What needs to be done >>
From the line with "idle link. -/" through the line with "chans := Vector.ofFn fun c =>", repeat the entries verbatim, both end lines included, and add nothing.

Data in this exercise >>
- Opening Delimiter -
/-- LANES in force for a head (R77). -/
def lanesOf (s : State) (h : HeadId) : Nat :=
  match entryOf s.layout h with
  | some e => e.lanes
  | none => 1

/-- The frame of a configuration, chosen as it begins: CONFIG with what is due, QUERY when nothing is (R169). -/
def configFrame (s : State) (h : HeadId) : Frame :=
  let body := match entryOf s.layout h with
    | some e => if (dueParams s h).isEmpty then FrameBody.query else .config (configEntries e (dueParams s h))
    | none => .query
  { body := body, lanes := lanesOf s h, begun := s.tick, withdrawn := false, again := false, forConfig := true, stale := false }

/-- A parked head's QUERY frame (R165). -/
def queryFrame (s : State) (h : HeadId) : Frame :=
  { body := .query, lanes := lanesOf s h, begun := s.tick, withdrawn := false, again := false, forConfig := false, stale := false }

/-- A ship request's frame begins, and its line enters the slot in transit (R134, R160). -/
def beginLine (h : HeadId) (row : Row) (s : State) : State :=
  let c := chanOf h row
  match nextComposed (s.chan c) with
  | some l =>
    beginFrame h
      { body := .line row l.ref l.levels, lanes := lanesOf s h, begun := s.tick, withdrawn := false, again := false,
        forConfig := false, stale := false }
      (s.setChan c { s.chan c with slot := .transit l.ref, shipRequest := false })
  | none => s.setChan c { s.chan c with shipRequest := false }

/-- The oldest queued request that may be served: ship requests only while channels work (R160). -/
def servable (s : State) (q : LinkRequest) : Bool :=
  match q.kind with
  | .config | .query => true
  | .lineA | .lineB => working s

/-- A queued request's frame begins (R160). -/
def beginRequest (h : HeadId) (q : LinkRequest) (s : State) : State :=
  let s1 := s.setHead h { s.head h with queue := removeKind q.kind (s.head h).queue }
  match q.kind with
  | .lineA => beginLine h .a s1
  | .lineB => beginLine h .b s1
  | .config | .query => beginFrame h (if (s1.head h).config.isSome then configFrame s1 h else queryFrame s1 h) s1

/-- FRAME_BEGIN (R160): with the link IDLE a resend or repeat begins, else the oldest servable request. -/
def execFrameBegin (h : HeadId) (s : State) : Host.Outcome State Fault Refusal :=
  let d := s.head h
  match d.link with
  | .idle =>
    match d.again with
    | some f => .next (beginFrame h { f with begun := s.tick, lanes := lanesOf s h } s)
    | none =>
      match d.queue.find? (servable s) with
      | some q => .next (beginRequest h q s)
      | none => .next s
  | .sending _ | .answerWait _ | .resetting _ => .next s
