/-- The answer to a configuration's frame, a CONFIG frame of entries `es` or a QUERY frame, of none: the first k
entries become confirmed; READY for all of them puts the head IN_SERVICE, its return band kept while that band is open;
READY for fewer, or CHECK_ERROR, repeats the others once, a QUERY when none remains; and a second such answer, a
timeout, NOT_READY or OVERTEMP fails the configuration and parks the head (R164, R167 to R171). The ticks at which an
answer is taken are log entries 1 and 19 (the model's choice), and the repeat waiting in `again` is log entry 18
(DEDUCED). -/
def Obligations.ConfigurationAnswered : Prop :=
  ∀ (s : State) (h : HeadId) (since : Nat) (f : Frame) (es : List (Byte × Byte)) (used : Bool),
    (s.head h).link = .answerWait since → (s.head h).frame = some f → f.stale = false →
    f.body = .config es ∨ (f.body = .query ∧ f.forConfig = true ∧ es = []) →
    (s.head h).config = some used →
    let confirmed := fun (t : State) (k : Nat) => ∀ i : Fin 5, (t.head h).shadow[i] =
      if ∃ e ∈ es.take k, e.1 = BitVec.ofNat 8 (i.val + 1)
      then { (s.head h).shadow[i] with confirmed := true } else (s.head h).shadow[i]
    let fails := fun (c : Instr) (now k : Nat) (linkCause : Bool) =>
      (s.head h).service ≠ .parked →
        ∃ t, exec c s = .next t ∧ t.tick = now ∧ confirmed t k ∧ ParkEffect s t h linkCause
    ((∀ b, BeginsAck (s.head h).lane since b → since + 200 ≤ b + 7) →
      fails (.ackTimeout h) (max s.tick (since + 200)) 0 true) ∧
    ∀ (ack : LaneReturn) (begun : Nat) (byte : Byte), Answers s h since ack begun byte →
      let now := max s.tick (begun + 7)
      let k := min (byte.extractLsb' 3 3).toNat es.length
      let status := byte.extractLsb' 1 2
      let short := status = 1 ∨ (status = 0 ∧ k < es.length)
      (status = 0 → k = es.length →
        ∃ t, exec (.ackReceived h ack) s = .next t ∧ t.tick = now ∧ confirmed t k ∧
          (t.head h).service = .inService ∧ (t.head h).config = none ∧ (t.head h).link = .idle ∧
          (t.head h).frame = none ∧ (t.head h).queue = (s.head h).queue ∧
          (∀ b, (t.head h).returnBand = some b ↔ (s.head h).returnBand = some b ∧ (findBand s b).isSome = true) ∧
          (∀ g, g ≠ h → t.head g = s.head g) ∧ OnlyChanges [.tick, .heads] s t) ∧
      (short → used = false →
        ∃ t, exec (.ackReceived h ack) s = .next t ∧ t.tick = now ∧ confirmed t k ∧
          (t.head h).service = (s.head h).service ∧ (t.head h).config = some true ∧ (t.head h).link = .idle ∧
          (t.head h).frame = none ∧
          (∃ g, (t.head h).again = some g ∧ g.body = (if es.drop k = [] then .query else .config (es.drop k))) ∧
          (∀ g, g ≠ h → t.head g = s.head g) ∧ OnlyChanges [.tick, .heads] s t) ∧
      (short → used = true → fails (.ackReceived h ack) now k true) ∧
      (status = 2 ∨ status = 3 → fails (.ackReceived h ack) now k false)

/-- QUERY_TIMER_EXPIRY of a parked head runs its timer on for 100,000 ticks and queues a QUERY unless one is queued
or in flight; the answer to that QUERY sets the head's ready note exactly when it is READY, and a missing answer
clears it (R157, R165). The clock's moves are log entry 1, and the tick at which an answer is taken log entry 19 (the
model's choice). -/
def Obligations.ParkedHeadQueried : Prop :=
  ∀ (s : State) (h : HeadId), (s.head h).service = .parked →
    (∀ e, (s.head h).timer = some e →
      let pending := (∃ q ∈ (s.head h).queue, q.kind = .query) ∨ ∃ f, (s.head h).frame = some f ∧ f.body = .query
      let d := { s.head h with timer := some (e + 100000) }
      (pending → exec (.queryTimerExpiry h) s = .next { s with tick := max s.tick e, heads := s.heads.set h d }) ∧
      (¬pending → exec (.queryTimerExpiry h) s = .next { s with
        tick := max s.tick e
        heads := (s.heads.set h
          { d with queue := enqueue { kind := .query, joined := max s.tick e } (s.head h).queue }) })) ∧
    ∀ (since : Nat) (f : Frame), (s.head h).link = .answerWait since → (s.head h).frame = some f → f.body = .query →
      f.stale = false → f.forConfig = false →
      let noted := fun (now : Nat) (lane : List LaneReturn) (ready : Bool) =>
        { s with
          tick := now
          heads := s.heads.set h { s.head h with link := .idle, frame := none, ready := ready, lane := lane } }
      (∀ ack begun byte, Answers s h since ack begun byte → exec (.ackReceived h ack) s =
        .next (noted (max s.tick (begun + 7)) ((s.head h).lane ++ [ack]) (byte.extractLsb' 1 2 = 0))) ∧
      ((∀ b, BeginsAck (s.head h).lane since b → since + 200 ≤ b + 7) →
        exec (.ackTimeout h) s = .next (noted (max s.tick (since + 200)) (s.head h).lane false))

end
end

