-- ==== Sys2Proof/Tests/Slice0.lean ====
section
/-! SUPPORT. The model's own tests: the refused ill-formed terms, the spec's worked examples, and for every
statement with premises a state that meets them (`test_witness_…`). Expected values come from the tables and
examples of spec/, named at each test. -/

namespace Sys2Proof.Tests
open Sys2Proof Sys2Proof.Machine

-- one kernel evaluation at a time: many at once ask for more memory than the check allows
set_option Elab.async false

/-! ## WellFormed refuses an ill-formed term of each kind -/

theorem test_illformed_known_code : (Instr.unknownCommandCode 3 15).wellFormed = false := by decide
theorem test_illformed_register_write : (Instr.registerWrite 0x1D 1 2).wellFormed = false := by decide
theorem test_illformed_error_with_data : (Instr.readCompletion 0 false [1]).wellFormed = false := by decide
theorem test_illformed_long_completion :
    (Instr.readCompletion 0 true (List.replicate 257 0)).wellFormed = false := by decide +kernel
theorem test_illformed_ack_without_bit0 : (Instr.ackReceived 0 ⟨80, 2⟩).wellFormed = false := by decide
theorem test_wellformed_terms :
    (Instr.unknownCommandCode 6 15).wellFormed = true ∧ (Instr.registerWrite 0x24 1 15).wellFormed = true ∧
    (Instr.readCompletion 0 false []).wellFormed = true ∧ (Instr.ackReceived 0 ⟨80, 1⟩).wellFormed = true := by decide

/-! ## A small press: one plane, two heads of 256 nozzles that share three columns (example of chapter 6) -/

/-- A head entry of 256 nozzles on plane 0; row B lies one line behind row A. -/
def entry (first : Nat) : HeadEntry :=
  { plane := 0, inService := true, lanes := 4, waveform := 5, firstColumn := first, nozzles := 256, period := 500,
    headOffset := 256, rowOffset := 256, trim := 10, level1 := 1, level2 := 3, level3 := 6 }

def layout (halts : Bool) : Layout :=
  { increment := 2013266, invert := false, haltPolicy := halts, falling := false, lockout := 300,
    widths := #v[509, 0, 0, 0, 0, 0, 0, 0], tile := Vector.replicate 256 100
    heads := ((Vector.replicate 16 none).set 0 (some (entry 0))).set 1 (some (entry 253)) }

/-- A head in service on an idle link. -/
def served : HeadLink := { HeadLink.reset with service := .inService, link := .idle }

/-- The press with the layout applied, both heads in service, the engine in `e`, P at 6201 + 1,275,848/2^24. -/
def press (e : EngineState) (halts : Bool) : State :=
  { State.reset with
    layout := some (layout halts)
    heads := ((Vector.replicate 16 HeadLink.reset).set 0 served).set 1 served
    posn := { State.reset.posn with pos := { line := 6201, frac := 1275848 } }
    ctl := { State.reset.ctl with engine := e } }

/-- A band of two lines at 0x1000 in page 0. -/
def bandEntry : BandEntry :=
  { id := 0, addr := 0x1000, lines := 2, mask := 1
    sources := [{ plane := 0, base := 0x10000000, stride := 1600, first := 100, tile := 0 }]
    pageStart := true, pageEnd := false, continuous := false, notify := true, offset := 16384, page := 0, firstLine := 0,
    outstanding := 8, fired := 0, starved := 0, dropped := 0, skipped := 0, dataFaults := 0, lost := 0,
    parkedSeen := false, late := false, slipped := false, overlap := false }

def page (b : PageBinding) : Page :=
  { id := 0, continuous := false, binding := b, count := 2, ended := false, firstBand := 0, pred := none }

/-- The press with that band open in page 0, the four channels at its first line. -/
def printing (e : EngineState) (b : PageBinding) : State :=
  { press e false with
    win := { Window.reset with bands := [bandEntry], pages := [page b], openPage := some 0, firstPage := false,
                               unbound := (if b = .unbound then [0] else []), nextBand := 1, nextPage := 1 }
    chans := Vector.ofFn fun c =>
      if c.val < 4 then { Channel.reset with next := some ⟨0, 0⟩, compose := some ⟨0, 0⟩ } else Channel.reset }

/-- An anchor far ahead of the web. -/
def ahead : PageBinding := .bound 2000000

def line0 : ComposedLine := { ref := ⟨0, 0⟩, pageLine := 0, levels := List.replicate 128 1, dataFault := false, lost := 2 }

/-- Its LINE frame on head 0, sent from tick 0 on. -/
def lineFrame (again : Bool) : Frame :=
  { body := .line .a ⟨0, 0⟩ line0.levels, lanes := 4, begun := 0, withdrawn := false, again := again, forConfig := false, stale := false }

/-- The state with channel 0 changed. -/
def withChan0 (f : Channel → Channel) (s : State) : State := s.setChan 0 (f (s.chan 0))
/-- The state with head 0 changed. -/
def withHead0 (f : HeadLink → HeadLink) (s : State) : State := s.setHead 0 (f (s.head 0))
/-- The state with the reader's work replaced, at address 0x2000. -/
def withWork (w : ReaderWork) (s : State) : State := s.withReader { s.reader with addr := 0x2000, work := w }
/-- The state with one transfer, numbered 0, that holds `bs` or has failed. -/
def withTransfer (f : Option (ChanId × LineRef)) (failed : Bool) (bs : List Byte) (s : State) : State :=
  s.withPort { s.port with
    transfers := [{ id := 0, fetch := f, todo := [], nextIndex := 1, inFlight := 0, chunks := [(0, bs)], failed := failed }]
    nextXfer := 1 }

/-- A field of the next state; `dflt` when the command does not answer one. -/
def after {α : Type} (c : Instr) (s : State) (dflt : α) (f : State → α) : α :=
  match exec c s with
  | .next t => f t
  | .fault _ => dflt
  | .refused _ => dflt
- Closing Delimiter -
Result >>
/-- A head in service on an idle link. -/
def served : HeadLink := { HeadLink.reset with service := .inService, link := .idle }

/-- The press with the layout applied, both heads in service, the engine in `e`, P at 6201 + 1,275,848/2^24. -/
def press (e : EngineState) (halts : Bool) : State :=
  { State.reset with
    layout := some (layout halts)
    heads := ((Vector.replicate 16 HeadLink.reset).set 0 served).set 1 served
    posn := { State.reset.posn with pos := { line := 6201, frac := 1275848 } }
    ctl := { State.reset.ctl with engine := e } }

/-- A band of two lines at 0x1000 in page 0. -/
def bandEntry : BandEntry :=
  { id := 0, addr := 0x1000, lines := 2, mask := 1
    sources := [{ plane := 0, base := 0x10000000, stride := 1600, first := 100, tile := 0 }]
    pageStart := true, pageEnd := false, continuous := false, notify := true, offset := 16384, page := 0, firstLine := 0,
    outstanding := 8, fired := 0, starved := 0, dropped := 0, skipped := 0, dataFaults := 0, lost := 0,
    parkedSeen := false, late := false, slipped := false, overlap := false }

def page (b : PageBinding) : Page :=
  { id := 0, continuous := false, binding := b, count := 2, ended := false, firstBand := 0, pred := none }

/-- The press with that band open in page 0, the four channels at its first line. -/
def printing (e : EngineState) (b : PageBinding) : State :=
  { press e false with
    win := { Window.reset with bands := [bandEntry], pages := [page b], openPage := some 0, firstPage := false,
                               unbound := (if b = .unbound then [0] else []), nextBand := 1, nextPage := 1 }
    chans := Vector.ofFn fun c =>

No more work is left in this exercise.